4.5 Case study 2: marine species abundance
The data set consists of abundance (frequencies) of 92 marine species in 13 stations (samples) in the North sea
species <- read.table("SpecAbund.txt", h = T, stringsAsFactors = TRUE)
# Show first lines of the table
head(species) Species S4 S8 S9 S12 S13 S14 S15 S18 S19 S23 S24 R40 R42
1 Myri_ocul 193 79 150 72 141 302 114 136 267 271 992 5 12
2 Chae_seto 34 4 247 19 52 250 331 12 125 37 12 8 3
3 Amph_falc 49 58 66 47 78 92 113 38 96 76 37 0 5
4 Myse_bide 30 11 36 65 35 37 21 3 20 156 12 58 43
5 Goni_macu 35 39 41 37 32 45 41 41 31 29 64 32 23
6 Amph_fili 19 39 11 38 18 20 11 22 30 40 3 55 65
Stations starting with S are close to oil-drill platform (pollution), stations R40 and R42 are regarded as clean reference samples.

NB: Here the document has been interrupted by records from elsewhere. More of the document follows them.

-- ==== Sys2Proof/Machine/State.lean ====
section
/-! DEFINITION. The state of the block (10_state.md R20-R59), the reasons a step can stop, and reset. -/

namespace Sys2Proof.Machine

/-- The operating mode (10_state.md R49). -/
inductive Mode where
  /-- No session; configuration is writable. -/
  | idle
  /-- A session is active and its configuration is locked. -/
  | armed
  /-- The last ARM failed; configuration is writable. -/
  | cfgErr
deriving DecidableEq, Repr

/-- The synchronizer's resting states (10_state.md R50, 42_frame_synchronizer.md R161). -/
inductive Fsm where
  | seekingHeader
  | lengthPending
  | bodyPending
deriving DecidableEq, Repr

/-- The four registers of one xor16 slice (10_state.md R42). -/
structure XsSlice where
  bounds : Word
  step : Word
  relA : Word
  relB : Word
deriving DecidableEq, Repr

/-- The configuration-locked registers (10_state.md R30-R42), each as the word a read returns. -/
structure ClRegs where
  frameCfg : Word
  fixedLen : Word
  lenField : Word
  maxLen : Word
  syncWindow : Word
  hdrBytes0 : Word
  hdrBytes1 : Word
  ckCfg : Word
  ckRange : Word
  ckStoreAt : Word
  crcPoly : Word
  crcInit : Word
  crcXorout : Word
  /-- The slice table: a build has the entries below its N_SLICES, which is at most 8. -/
  xs : Vector XsSlice 8
deriving DecidableEq, Repr

/-- The names of the configuration-locked registers (10_state.md R20). -/
inductive ClReg where
  | frameCfg
  | fixedLen
  | lenField
  | maxLen
  | syncWindow
  | hdrBytes0
  | hdrBytes1
  | ckCfg
  | ckRange
  | ckStoreAt
  | crcPoly
  | crcInit
  | crcXorout
  | xsBounds (slice : Fin 8)
  | xsStep (slice : Fin 8)
  | xsRelA (slice : Fin 8)
  | xsRelB (slice : Fin 8)
deriving DecidableEq, Repr

/-- The interrupt sources (10_state.md R28, 60_exceptions.md R272). -/
inductive IrqSource where
  | frame
  | resync
  | discard
  | outOvf
  | cfgErr
  | opErr
  | ckDone
deriving DecidableEq, Repr

/-- The configuration errors, raised only by ARM (60_exceptions.md R266). -/
inductive CfgError where
  | unsupportedType
  | badHeader
  | badMaxLen
  | badWindow
  | badLength
  | badStore
  | badSlices
  | badGeometry
deriving DecidableEq, Repr

/-- The operation errors (60_exceptions.md R268). -/
inductive OpError where
  | reservedOpcode
  | badMode
  | pushNotArmed
  | ckSpanFull
  | cfgLocked
  | outEmpty
deriving DecidableEq, Repr

/-- The state of the block, with the build's parameters and the two ends of the bus. -/
structure State where
  /-- The build's parameters (00_scope.md R9); no step changes them (log entry 4). -/
  hw : HwParams
  /-- MODE (10_state.md R49). -/
  mode : Mode
  /-- FSM (10_state.md R50). -/
  fsm : Fsm
  /-- CandLen, meaningful only in BODY_PENDING (10_state.md R50). -/
  candLen : Nat
  /-- Pend, oldest byte first (10_state.md R51). -/
  pend : List Byte
  /-- Out, oldest word first (10_state.md R52). -/
  out : List Word
  /-- Span, oldest byte first (10_state.md R53). -/
  span : List Byte
  /-- STATUS.CK_VALID (10_state.md R26). -/
  ckValid : Bool
  /-- STATUS.CK_MATCH (10_state.md R26). -/
  ckMatch : Bool
  /-- STATUS.CK_GEOM_ERR (10_state.md R26). -/
  ckGeomErr : Bool
  /-- STATUS.CK_OVF (10_state.md R26). -/
  ckOvf : Bool
  /-- STATUS.CFG_ERR_CODE (10_state.md R26). -/
  cfgErrCode : BitVec 8
  /-- ERR_INFO.LAST_OP_ERR (10_state.md R27). -/
  lastOpErr : BitVec 8
  /-- IRQ_STATUS (10_state.md R28). -/
  irqStatus : BitVec 7
  /-- IRQ_ENABLE (10_state.md R29). -/
  irqEnable : BitVec 7
  /-- CNT_FRAMES (10_state.md R47). -/
  cntFrames : Word
  /-- CNT_RESYNC (10_state.md R47). -/
  cntResync : Word
  /-- CNT_DISCARD (10_state.md R47). -/
  cntDiscard : Word
  /-- CNT_DROPPED (10_state.md R47). -/
  cntDropped : Word
  /-- CK_RESULT (10_state.md R48). -/
  ckResult : Word
  /-- CK_STORED (10_state.md R48). -/
  ckStored : Word
  /-- The CL registers (10_state.md R30-R42). -/
  cfg : ClRegs
  /-- CrcTable, entry i at position i (10_state.md R54; log entry 7). -/
  crcTable : List Word
  /-- The model's own: the value the last access returned, none after a write (44_bus_operations.md R229; log
  entry 2). -/
  readData : Option Word
  /-- The model's own: the host's events that the block has not seen yet, in order of arrival (20_memory.md R69; log
  entry 1). -/
  host : List HostEvent
deriving DecidableEq, Repr

/-- Why the block stops. The block the spec describes never stops (60_exceptions.md R260): each of these is raised only
in states that no run reaches, where the spec itself gives no next state (log entry 11). -/
inductive Fault where
  /-- Raised by DATA8, DATA32, CMD_WRITE and FLUSH where Run() of 42_frame_synchronizer.md R163 (or FLUSH's own loop,
  43_commands.md R204) would not return, which R166 excludes in every reachable state. Safe: the model stops where the
  spec gives no next state. -/
  | runDoesNotReturn
  /-- Raised by DATA8, DATA32, CMD_WRITE, FLUSH, CK_COMPUTE and CK_VERIFY where the checksum engine is called against
  its own requirement: with an unsupported TYPE (40_checksum_engine.md R123) or, by the synchronizer, on a candidate
  whose geometry does not hold (R118, 42_frame_synchronizer.md R172). Safe: the model stops where the spec gives no
  value. -/
  | engineOutsideContract
deriving DecidableEq, Repr

/-- Why the model gives an access no meaning. -/
inductive Refusal where
  /-- Raised by an arm of `exec` for an instruction that has no meaning yet; no arm is one. Safe. -/
  | notModelled (mnemonic : String)
  /-- Raised by `step` for a host-protocol violation, an access to which the spec gives no meaning (00_scope.md R19).
  Safe: nothing is proved of a machine that was given one. -/
  | hostProtocol (why : Reject)
deriving DecidableEq, Repr

namespace State

/-- Every CL register 0 (10_state.md R57). -/
def zeroCfg : ClRegs where
  frameCfg := 0
  fixedLen := 0
  lenField := 0
  maxLen := 0
  syncWindow := 0
  hdrBytes0 := 0
  hdrBytes1 := 0
  ckCfg := 0
  ckRange := 0
  ckStoreAt := 0
  crcPoly := 0
  crcInit := 0
  crcXorout := 0
  xs := #v[⟨0, 0, 0, 0⟩, ⟨0, 0, 0, 0⟩, ⟨0, 0, 0, 0⟩, ⟨0, 0, 0, 0⟩,
    ⟨0, 0, 0, 0⟩, ⟨0, 0, 0, 0⟩, ⟨0, 0, 0, 0⟩, ⟨0, 0, 0, 0⟩]

/-- A machine of a given build right after reset (10_state.md R57, 70_reset_and_hazards.md R290). The spec leaves
CandLen and CrcTable unspecified and unobservable; their values here are log entries 6 and 7. -/
def resetFor (hw : HwParams) : State where
  hw := hw
  mode := .idle
  fsm := .seekingHeader
  candLen := 0
  pend := []
  out := []
  span := []
  ckValid := false
  ckMatch := false
  ckGeomErr := false
  ckOvf := false
  cfgErrCode := 0
  lastOpErr := 0
  irqStatus := 0
  irqEnable := 0
  cntFrames := 0
  cntResync := 0
  cntDiscard := 0
  cntDropped := 0
  ckResult := 0
  ckStored := 0
  cfg := zeroCfg
  crcTable := List.replicate 256 0
  readData := none
  host := []

/-- The machine right after reset, for the parameters of the machine at hand. -/
def reset : State := resetFor Config.hw

end State

end Sys2Proof.Machine
end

# Extract the counts and use site as row label
sp.counts <- data.frame(row.names = species$Species, species[2:14])
sp.ca <- ca(sp.counts)
plot(sp.ca, map = "rowprincipal") # Use different scaling to facilitate interpretation
Stations form a curve from most polluted stations to least polluted stations. Reference clean stations (R40, R42) are far from the drilling area.
Station 24 separates out from the others: higher relative abundance of Echi.sp and Myri.ocul. here. Species Eumi.oke. is linked to the most polluted stations.
The two first CA dimensions explain 57.5% of the total variation.